-- ==== Sys2Proof/Laws/WithinRings.lean ====
section
/-! SUPPORT. Which parts of a state each operation of Rings.lean may write. -/

namespace Sys2Proof.Machine

variable {L : Nat} {s0 s : State}

theorem within_rset {a0 a1 a2 a3} (q0_2 : sub (partW a2.blk) L = true) (h : Within L s0 s) : Within L s0 (rset a0
      a1 a2 a3 s) := by
  delta rset
  exact within_set q0_2 (by assumption)

theorem within_descCount {a0 a1 a2} (hL : sub 256 L = true) (h : Within L s0 s) : Within L s0 (descCount a0 a1 a2
      s) := by
  delta descCount
  extract_lets +onlyGivenNames -merge -useContext -underBinder x2_0
  have hx2_0 : Within L s0 x2_0 := by
    exact within_rset (sub_of hL rfl) (by assumption)
  clear_value x2_0
  exact within_rset (sub_of hL rfl) (by assumption)

theorem within_descStatus {a0 a1 a2 a3} (hL : sub 5607810198411998658560 L = true) (h : Within L s0 s) : Within L
      s0 (descStatus a0 a1 a2 a3 s) := by
  delta descStatus
  extract_lets +onlyGivenNames -merge -useContext -underBinder x2_0 x2_1
  clear_value x2_0 x2_1
  refine ite_ind ?_ ?_
  · exact within_dramWrite (sub_of hL rfl) (by assumption)
  · exact within_emit (sub_of hL rfl) (by assumption)

theorem within_ringEvent {a0 a1 a2} (hL : sub 2535301205178825290261098135808 L = true) (h : Within L s0 s) :
      Within L s0 (ringEvent a0 a1 a2 s) := by
  delta ringEvent
  refine within_raise (sub_of hL rfl) (sub_of hL rfl) ?_
  exact within_set (sub_of hL rfl) (by assumption)

theorem within_stopRing {a0 a1} (hL : sub 2535301206064269005803451580672 L = true) (h : Within L s0 s) : Within L
      s0 (stopRing a0 a1 s) := by
  delta stopRing
  refine ite_ind ?_ ?_
  · assumption
  · extract_lets +onlyGivenNames -merge -useContext -underBinder x4_0 x4_1
    have hx4_0 : Within L s0 x4_0 := by
      refine ite_ind ?_ ?_
      · refine within_descCount (sub_of hL rfl) ?_
        refine ite_ind ?_ ?_
        · exact within_descStatus (sub_of hL rfl) (by assumption)
        · assumption
      · assumption
    clear_value x4_0
    have hx4_1 : Within L s0 x4_1 := by
      refine within_rset (sub_of hL rfl) ?_
      exact within_rset (sub_of hL rfl) (by assumption)
    clear_value x4_1
    exact within_ringEvent (sub_of hL rfl) (by assumption)

theorem within_stopRings {a0} (hL : sub 2535301206064269005803451580672 L = true) (h : Within L s0 s) : Within L s0
      (stopRings a0 s) := by
  delta stopRings
  refine within_forEach (fun _ _ _ => ?_) ?_
  · exact within_stopRing (sub_of hL rfl) (by assumption)
  · assumption

theorem within_hostFlr {a0} (hL : sub 7605903607272334512554390847872 L = true) (h : Within L s0 s) : Within L s0
      (hostFlr a0 s) := by
  delta hostFlr
  refine ite_ind ?_ ?_
  · assumption
  · extract_lets +onlyGivenNames -merge -useContext -underBinder x4_0 x4_1
    have hx4_0 : Within L s0 x4_0 := by
      refine within_resetFunction (sub_of hL rfl) ?_
      exact within_setState (sub_of hL rfl) (by assumption)
    clear_value x4_0
    have hx4_1 : Within L s0 x4_1 := by
      refine within_raise (sub_of hL rfl) (sub_of hL rfl) ?_
      exact within_inc (sub_of hL rfl) (by assumption)
    clear_value x4_1
    refine within_loseOrigin (sub_of hL rfl) ?_
    exact within_stopRings (sub_of hL rfl) (by assumption)

theorem within_execFlr {a0 a1} (hL : sub 7605903608452926133271802151296 L = true) (h : Within L s0 s) : WithinN L
      s0 (execFlr a0 a1 s) := by
  delta execFlr
  refine withinN_next ?_
  refine within_hostFlr (sub_of hL rfl) ?_
  exact within_at (sub_of hL rfl) (by assumption)

theorem within_hostLinkDown {a0} (hL : sub 7605903607272334512554390847872 L = true) (h : Within L s0 s) : Within L
      s0 (hostLinkDown a0 s) := by
  delta hostLinkDown
  refine ite_ind ?_ ?_
  · assumption
  · extract_lets +onlyGivenNames -merge -useContext -underBinder x4_0 x4_1
    have hx4_0 : Within L s0 x4_0 := by
      refine within_resetFunction (sub_of hL rfl) ?_
      refine within_setState (sub_of hL rfl) ?_
      exact within_linkGone (sub_of hL rfl) (by assumption)
    clear_value x4_0
    have hx4_1 : Within L s0 x4_1 := by
      refine within_logError (sub_of hL rfl) (sub_of hL rfl) ?_
      refine within_raise (sub_of hL rfl) (sub_of hL rfl) ?_
      exact within_inc (sub_of hL rfl) (by assumption)
    clear_value x4_1
    refine within_loseOrigin (sub_of hL rfl) ?_
    exact within_stopRings (sub_of hL rfl) (by assumption)

theorem within_execHostLinkDown {a0 a1} (hL : sub 7605903608452926133271802151296 L = true) (h : Within L s0 s) :
      WithinN L s0 (execHostLinkDown a0 a1 s) := by
  delta execHostLinkDown
  refine withinN_next ?_
  refine within_hostLinkDown (sub_of hL rfl) ?_
  exact within_at (sub_of hL rfl) (by assumption)

theorem within_headNext {a0 a1} (hL : sub 256 L = true) (h : Within L s0 s) : Within L s0 (headNext a0 a1 s) := by
  delta headNext
  exact within_rset (sub_of hL rfl) (by assumption)

theorem within_resetDma {a0} (hL : sub 2535301206064269005803451580672 L = true) (h : Within L s0 s) : Within L s0
      (resetDma a0 s) := by
  delta resetDma
  refine within_forEach (fun _ _ _ => ?_) ?_
  · refine within_rset (sub_of hL rfl) ?_
    exact within_rset (sub_of hL rfl) (by assumption)
  · exact within_stopRings (sub_of hL rfl) (by assumption)

theorem within_writeRingCfg {a0 a1 a2 a3} (hL : sub 2535301205178825290261098135808 L = true) (h : Within L s0 s) :
      Within L s0 (writeRingCfg a0 a1 a2 a3 s) := by
  delta writeRingCfg
  extract_lets +onlyGivenNames -merge -useContext -underBinder x2_0 x2_1
  clear_value x2_0 x2_1
  refine ite_ind ?_ ?_
  · refine ite_ind ?_ ?_
    · exact within_logAccess (sub_of hL rfl) (sub_of hL rfl) (by assumption)
    · extract_lets +onlyGivenNames -merge -useContext -underBinder x6_0
      have hx6_0 : Within L s0 x6_0 := by
        exact within_rset (sub_of hL rfl) (by assumption)
      clear_value x6_0
      refine ite_ind ?_ ?_
      · exact within_rset (sub_of hL rfl) (by assumption)
      · assumption
  · refine ite_ind ?_ ?_
    · exact within_logAccess (sub_of hL rfl) (sub_of hL rfl) (by assumption)
    · extract_lets +onlyGivenNames -merge -useContext -underBinder x6_0 x6_1
      clear_value x6_0
      have hx6_1 : Within L s0 x6_1 := by
        exact within_rset (sub_of hL rfl) (by assumption)
      clear_value x6_1
      refine ite_ind ?_ ?_
      · assumption
      · exact within_rset (sub_of hL rfl) (by assumption)

theorem within_writeRingBase {a0 a1 a2 a3 a4} (hL : sub 2535301205178825290261098135808 L = true) (h : Within L s0
      s) : Within L s0 (writeRingBase a0 a1 a2 a3 a4 s) := by
  delta writeRingBase
  extract_lets +onlyGivenNames -merge -useContext -underBinder x2_0
  clear_value x2_0
  refine ite_ind ?_ ?_
  · exact within_logAccess (sub_of hL rfl) (sub_of hL rfl) (by assumption)
  · refine ite_ind ?_ ?_
    · refine ite_ind ?_ ?_
      · exact within_rset (sub_of hL rfl) (by assumption)
      · exact within_logAccess (sub_of hL rfl) (sub_of hL rfl) (by assumption)
    · exact within_rset (sub_of hL rfl) (by assumption)

theorem within_writeRingTail {a0 a1 a2 a3} (hL : sub 2535301205178825290261098135808 L = true) (h : Within L s0 s)
      : Within L s0 (writeRingTail a0 a1 a2 a3 s) := by
  delta writeRingTail
  refine ite_ind ?_ ?_
  · exact within_logAccess (sub_of hL rfl) (sub_of hL rfl) (by assumption)
  · exact within_rset (sub_of hL rfl) (by assumption)

theorem within_writeRingCtrl {a0 a1 a2 a3} (hL : sub 2535301205178825290261098135808 L = true) (h : Within L s0 s)
      : Within L s0 (writeRingCtrl a0 a1 a2 a3 s) := by
  delta writeRingCtrl
  extract_lets +onlyGivenNames -merge -useContext -underBinder x2_0 x2_1 x2_2
  clear_value x2_0 x2_1 x2_2
  refine ite_ind ?_ ?_
  · exact within_logAccess (sub_of hL rfl) (sub_of hL rfl) (by assumption)
  · refine ite_ind ?_ ?_
    · assumption
    · refine ite_ind ?_ ?_
      · exact within_logAccess (sub_of hL rfl) (sub_of hL rfl) (by assumption)
      · extract_lets +onlyGivenNames -merge -useContext -underBinder x8_0
        have hx8_0 : Within L s0 x8_0 := by
          refine ite_ind ?_ ?_
          · exact within_headNext (sub_of hL rfl) (by assumption)
          · assumption
        clear_value x8_0
        exact within_rset (sub_of hL rfl) (by assumption)

theorem within_writeRing {a0 a1 a2 a3} (hL : sub 2535301205178825290261098135808 L = true) (h : Within L s0 s) :
      Within L s0 (writeRing a0 a1 a2 a3 s) := by
  delta writeRing
  extract_lets +onlyGivenNames -merge -useContext -underBinder x2_0
  clear_value x2_0
  split
  · exact within_writeRingCfg (sub_of hL rfl) (by assumption)
  · exact within_writeRingBase (sub_of hL rfl) (by assumption)
  · exact within_writeRingBase (sub_of hL rfl) (by assumption)
  · exact within_writeRingTail (sub_of hL rfl) (by assumption)
  · exact within_writeRingCtrl (sub_of hL rfl) (by assumption)
  · assumption

end Sys2Proof.Machine
end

EXERCISE DETAILS — Look through the material for "Machine". Copy each line that has it.

PROBLEM SOLUTION —
namespace Sys2Proof.Machine
end Sys2Proof.Machine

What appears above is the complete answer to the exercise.